Copy each line of the data below with the word "trim".

[Stored data entries]
*** Begin section ***

-- ==== Sys2Proof/Laws/Units.lean ====
section
/-!
SUPPORT. What the channels' own operations can do: each keeps the channel's invariant (60_exceptions.md R382).
-/

namespace Sys2Proof.Machine

variable {P : Params}

/-! ### Envelope and LengthCounter -/

theorem Envelope.updateOutput_inv {e : Envelope} (h : e.outputVolume = P.outputMul) : e.updateOutput.Inv P :=
  ⟨rfl, h⟩

theorem Envelope.Inv.write {e : Envelope} (h : e.Inv P) (d : Byte) : (e.write d).Inv P :=
  Envelope.updateOutput_inv h.unit

theorem Envelope.Inv.restart {e : Envelope} (h : e.Inv P) : e.restart.Inv P := ⟨h.output, h.unit⟩

theorem Envelope.Inv.clock {e : Envelope} (h : e.Inv P) : e.clock.Inv P := by
  unfold Envelope.clock
  split_ifs
  · exact Envelope.updateOutput_inv h.unit
  · exact ⟨h.output, h.unit⟩
  · exact Envelope.updateOutput_inv h.unit
  · exact Envelope.updateOutput_inv h.unit

theorem LengthCounter.Inv.enable {l : LengthCounter} (h : l.Inv P) (e : Bool) : (l.enable e).Inv P := by
  cases e
  · exact ⟨Nat.zero_le _, fun _ => rfl⟩
  · exact ⟨h.count_le, fun he => by simp [LengthCounter.enable] at he⟩

theorem LengthCounter.Inv.load (hP : P.Valid) {l : LengthCounter} (h : l.Inv P) (i : BitVec 5) :
    (l.load P i).Inv P := by
  unfold LengthCounter.load
  split_ifs with he
  · exact ⟨hP.lengthTable_getD_le i, fun hd => by simp [he] at hd⟩
  · exact h

theorem LengthCounter.Inv.clock {l : LengthCounter} (h : l.Inv P) (halt : Bool) : (l.clock halt).Inv P := by
  unfold LengthCounter.clock
  split_ifs
  · exact ⟨(Nat.sub_le _ _).trans h.count_le, fun hd => by have := h.disabled hd; simp [this]⟩
  · exact h

/-! ### Oscillator -/

theorem Osc.Inv.withActive {rate fixed : Int} {o : Osc} (h : o.Inv rate fixed) (a : Bool) :
    ({ o with active := a } : Osc).Inv rate fixed := ⟨h.timer, h.rate_eq, h.fixed_eq, h.frequency, h.amp⟩

theorem Osc.Inv.withFrequency {rate fixed f : Int} {o : Osc} (h : o.Inv rate fixed) (hf : 0 < f) :
    ({ o with frequency := f } : Osc).Inv rate fixed := ⟨h.timer, h.rate_eq, h.fixed_eq, hf, h.amp⟩

theorem squarePeriod_pos {cc : Int} (hcc : 0 < cc) (w : BitVec 11) : 0 < squarePeriod w cc := by
  unfold squarePeriod; positivity

theorem trianglePeriod_pos {cc : Int} (hcc : 0 < cc) (w : BitVec 11) : 0 < trianglePeriod w cc := by
  unfold trianglePeriod; positivity

theorem noiseStepLength_pos (hP : P.Valid) {cc : Int} (hcc : 0 < cc) (tv : TvMode) (i : BitVec 4) :
    0 < noiseStepLength P tv i cc := by
  have := hP.noisePeriod_getD_pos tv i
  unfold noiseStepLength; positivity
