-- ==== Sys2Proof/Tests/Slice0.lean ====
section
/-!
SUPPORT. The model's own tests.  Every expected value is the spec's: the word of a decode test is written out from
30_encoding.md, the value of a one-step test is the example of the rule named in the comment.  Then one witness for each
statement that has hypotheses, and for each of its clauses.
-/

namespace Sys2Proof.Tests

open Sys2Proof Sys2Proof.Machine

/-! ### Ill-formed lines are refused, check by check -/

/-- `WR $4016` is no operation of the device. -/
theorem test_wf_not_an_operation : (Line.bus 0 false 0x1401600).problem = some .notAnOperation := by decide

/-- Only `WR $4017` carries the parity. -/
theorem test_wf_stray_odd :
    (Line.bus 0 true 0x1400000).problem = some .strayOdd ∧ (Line.bus 0 true 0x1401700).problem = none := by decide

/-- A frame is not empty and not longer than the time gone by. -/
theorem test_wf_frame_cycles :
    (Line.event (.endFrame 10 0 none .granted)).problem = some .frameCycles ∧
    (Line.event (.endFrame 10 11 none .granted)).problem = some .frameCycles ∧
    (Line.event (.endFrame 10 10 none .granted)).problem = none := by decide

/-- Time does not go back. -/
theorem test_wf_time_back :
    programProblem 0 [.event (.update 12), .event (.update 11)] = some .timeBack ∧
    programWf 0 [.event (.update 12), .event (.reset false), .event (.update 0)] = true := by decide

/-! ### Decoding: one word for each constructor, bit by bit -/

theorem test_decode_squares :
    decode 0b1_0100000000000000_01100101 = .instr (.sq1R0 ⟨1, true, false, 5⟩) ∧
    decode 0b1_0100000000000001_10100011 = .instr (.sq1R1 ⟨true, 2, false, 3⟩) ∧
    decode 0b1_0100000000000010_11111101 = .instr (.sq1R2 ⟨0xFD⟩) ∧
    decode 0b1_0100000000000011_00001001 = .instr (.sq1R3 ⟨1, 1⟩) ∧
    decode 0b1_0100000000000100_00110000 = .instr (.sq2R0 ⟨0, true, true, 0⟩) ∧
    decode 0b1_0100000000000101_01101010 = .instr (.sq2R1 ⟨false, 6, true, 2⟩) ∧
    decode 0b1_0100000000000110_11111111 = .instr (.sq2R2 ⟨0xFF⟩) ∧
    decode 0b1_0100000000000111_11111000 = .instr (.sq2R3 ⟨31, 0⟩) := by decide

theorem test_decode_triangle :
    decode 0b1_0100000000001000_00000101 = .instr (.triR0 ⟨false, 5⟩) ∧
    decode 0b1_0100000000001010_00000010 = .instr (.triR2 ⟨2⟩) ∧
    decode 0b1_0100000000001011_00001110 = .instr (.triR3 ⟨1, 6⟩) := by decide

theorem test_decode_noise :
    decode 0b1_0100000000001100_00111010 = .instr (.noiR0 ⟨0, true, true, 10⟩) ∧
    decode 0b1_0100000000001110_01010011 = .instr (.noiR2 ⟨false, 5, 3⟩) ∧
    decode 0b1_0100000000001111_00011111 = .instr (.noiR3 ⟨3, 7⟩) := by decide

theorem test_decode_dmc :
    decode 0b1_0100000000010000_01100001 = .instr (.dmcR0 ⟨false, true, 2, 1⟩) ∧
    decode 0b1_0100000000010001_11000000 = .instr (.dmcR1 ⟨true, 64⟩) ∧
    decode 0b1_0100000000010010_11111111 = .instr (.dmcR2 ⟨0xFF⟩) ∧
    decode 0b1_0100000000010011_00000001 = .instr (.dmcR3 ⟨1⟩) := by decide

/-- A read's data byte is ignored (R100). -/
theorem test_decode_status :
    decode 0b1_0100000000010101_10110010 = .instr (.statusW ⟨5, true, false, false, true, false⟩) ∧
    decode 0b0_0100000000010101_00000000 = .instr .statusR ∧
    decode 0b0_0100000000010101_11111111 = .instr .statusR := by decide

theorem test_decode_frame :
    decode 0b1_0100000000010111_01000001 = .instr (.frameW ⟨false, true, 1⟩) := by decide

theorem test_decode_no_effect :
    decode 0b1_0100000000001001_10101010 = .instr (.nop4009 0xAA) ∧
    decode 0b1_0100000000001101_00000001 = .instr (.nop400D 1) := by decide

/-- The classes (b), (c) and (d) of R104 at the ends of their ranges. -/
theorem test_decode_rejects :
    decode 0x1401400 = .reject (.otherDevice 0x4014) ∧ decode 0x0401600 = .reject (.otherDevice 0x4016) ∧
    decode 0x0400000 = .reject (.readOfWriteOnly 0x4000) ∧ decode 0x0401300 = .reject (.readOfWriteOnly 0x4013) ∧
    decode 0x0401700 = .reject (.readOfWriteOnly 0x4017) ∧
    decode 0x13FFF00 = .reject (.outsideWindow 0x3FFF) ∧ decode 0x1401800 = .reject (.outsideWindow 0x4018) := by
  decide

/-- The encoder writes the words of 30_encoding.md. -/
theorem test_encode :
    encode (.sq1R0 ⟨2, true, true, 15⟩) = 0x14000BF ∧ encode .statusR = 0x0401500 ∧
    encode (.frameW ⟨true, false, 0⟩) = 0x1401780 := by decide

/-- The opcode table's 32-bit word, and a bit above the transaction. -/
theorem test_table_word :
    decodeTableWord 32 0x14011C0 = some (.dmcR1 ⟨true, 64⟩) ∧ decodeTableWord 32 0x34011C0 = none := by decide

/-! ### One step of each instruction -/

/-- The state after an instruction, if it has one. -/
def after (i : Instr) (s : State) : Option State :=
  match exec i s with
  | .next t => some t
  | .fault _ | .refused _ => none

/-- The state after a host event, if it has one. -/
def afterEvent (e : HostEvent) (s : State) : Option State :=
  match runEvent e s with
  | .next t => some t
  | .fault _ | .refused _ => none

/-- The reset state with another device. -/
def withDev (f : Dev → Dev) : State := { State.reset with dev := f State.reset.dev }

/-- R160: `WR $4000, #$BF`. -/
theorem test_sq1R0 :
    (after (.sq1R0 (.ofByte 0xBF)) State.reset).map (fun t => (t.dev.sq0.duty, t.dev.sq0.env.reg, t.dev.sq0.env.output)) =
      some (2, 0xBF, 3840) := by decide

/-- R161: `WR $4001, #$A3`. -/
theorem test_sq1R1 :
    (after (.sq1R1 (.ofByte 0xA3)) State.reset).map (fun t =>
      (t.dev.sq0.sweep.increase, t.dev.sq0.sweep.shift, t.dev.sq0.sweep.rate, t.dev.sq0.sweep.reload)) =
      some (true, 3, 3, true) := by decide

/-- R162: `waveLength = 0x1FD`, `WR $4002, #$FE`. -/
theorem test_sq1R2 :
    (after (.sq1R2 ⟨0xFE⟩) (withDev fun d => { d with sq0 := { d.sq0 with waveLength := 0x1FD } })).map
      (fun t => t.dev.sq0.waveLength) = some 0x1FE := by decide

/-- R163: enabled, `waveLength = 0x0FD`, `WR $4003, #$09`. -/
theorem test_sq1R3 :
    (after (.sq1R3 (.ofByte 0x09)) (withDev fun d =>
        { d with sq0 := { d.sq0 with waveLength := 0x0FD, step := 5, len := { enabled := true, count := 0 } } })).map
      (fun t => (t.dev.sq0.len.count, t.dev.sq0.waveLength, t.dev.sq0.step, t.dev.sq0.env.reset)) =
      some (254, 0x1FD, 0, true) := by decide
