-- ==== Sys2Proof/Machine/Asm.lean ====
section
/-!
DEFINITION. The textual form of a command, one a line (spec 30_encoding.md R56). There is no toolchain; the form is the one the spec's
test vectors are written in. Lines are lists of characters.
-/

namespace Sys2Proof.Machine

/-- R56: a semicolon starts a comment, and an arrow starts a listing's note of the response; both end the command. -/
def stripComment (line : List Char) : List Char :=
  match line with
  | [] => []
  | ';' :: _ => []
  | '-' :: '>' :: _ => []
  | c :: rest => c :: stripComment rest

/-- Without spaces at either end. -/
def trim (s : List Char) : List Char := ((s.dropWhile (· == ' ')).reverse.dropWhile (· == ' ')).reverse

/-- The parts between commas. -/
def splitCommas (s : List Char) : List (List Char) :=
  match s with
  | [] => [[]]
  | c :: rest =>
    match splitCommas rest with
    | [] => [[c]]
    | part :: parts => if c == ',' then [] :: part :: parts else (c :: part) :: parts

/-- The value of a digit in base 10 or 16. -/
def digitValue (base : Nat) (c : Char) : Option Nat :=
  let n := c.toNat
  let v := if 48 ≤ n ∧ n ≤ 57 then n - 48 else if 65 ≤ n ∧ n ≤ 70 then n - 55 else if 97 ≤ n ∧ n ≤ 102 then n - 87 else 16
  if v < base then some v else none

/-- One or more digits. -/
def parseDigits (base : Nat) (s : List Char) : Option Nat :=
  match s with
  | [] => none
  | _ :: _ => s.foldlM (fun acc c => (digitValue base c).map (fun d => acc * base + d)) 0

/-- R56: `W` is decimal 1..64. -/
def parseWidth (s : List Char) : Option Nat :=
  match parseDigits 10 s with
  | some w => if WidthOk w then some w else none
  | none => none

/-- R56: `data` is a decimal integer, optionally negative, or `0x` hexadecimal. -/
def parseInteger (s : List Char) : Option Int :=
  match s with
  | '-' :: digits => (parseDigits 10 digits).map (fun n => -(n : Int))
  | '0' :: 'x' :: digits => (parseDigits 16 digits).map (fun n => (n : Int))
  | digits => (parseDigits 10 digits).map (fun n => (n : Int))

/-- R56: a negative `data` assembles to its 64-bit two's-complement form. An integer that 64 bits cannot hold either way is refused
(log entry 9). -/
def parseData (s : List Char) : Option Word :=
  match parseInteger s with
  | some v => if -((2 ^ 63 : Nat) : Int) ≤ v ∧ v < ((2 ^ 64 : Nat) : Int) then some (BitVec.ofInt 64 v) else none
  | none => none

/-- The mnemonics of R53; `.N` marks the not appending form of class WE (R56). -/
def mnemonicOf (word : List Char) : Option (Op × Bool) :=
  [("NOP", Op.nop, false), ("RD_STATUS", .rdStatus, false), ("CLR_FLAGS", .clrFlags, false), ("RD_PLEN", .rdPlen, false),
   ("ENC_U", .encU, false), ("ENC_S", .encS, false), ("ENC_SM", .encSM, false),
   ("ENC_U.N", .encU, true), ("ENC_S.N", .encS, true), ("ENC_SM.N", .encSM, true),
   ("DEC_U", .decU, false), ("DEC_S", .decS, false), ("DEC_SM", .decSM, false),
   ("CRC_INIT", .crcInit, false), ("CRC_BYTE", .crcByte, false), ("CRC_RD", .crcRd, false),
   ("PAY_CLR", .payClr, false), ("BUILD_FRAME", .buildFrame, false),
   ("CHK_START", .chkStart, false), ("CHK_BYTE", .chkByte, false), ("CHK_RESULT", .chkResult, false)].findSome?
    (fun row => if row.1.toList = word then some row.2 else none)

/-- R56: the operands each class takes: none, `data`, or `W, data`. -/
def assembleArgs (op : Op) (na : Bool) (args : List (List Char)) : Option Instr :=
  match op.formatClass, args with
  | .z, [] => some (assembleOp op na 1 0#64)
  | .d, [d] => (parseData d).map (fun v => assembleOp op na 1 v)
  | .we, [w, d] => (parseWidth w).bind (fun n => (parseData d).map (fun v => assembleOp op na n v))
  | .wd, [w, d] => (parseWidth w).bind (fun n => (parseData d).map (fun v => assembleOp op na n v))
  | _, _ => none

/-- One line of R56, or none where it is not of that form. -/
def assembleLine (line : List Char) : Option Instr :=
  let text := trim (stripComment line)
  let word := text.takeWhile (· != ' ')
  let rest := trim (text.dropWhile (· != ' '))
  let args := if rest = [] then [] else (splitCommas rest).map trim
  (mnemonicOf word).bind (fun m => assembleArgs m.1 m.2 args)

end Sys2Proof.Machine
end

*** End section ***

§ Answer to this exercise
def trim (s : List Char) : List Char := ((s.dropWhile (· == ' ')).reverse.dropWhile (· == ' ')).reverse
  let text := trim (stripComment line)
  let rest := trim (text.dropWhile (· != ' '))
  let args := if rest = [] then [] else (splitCommas rest).map trim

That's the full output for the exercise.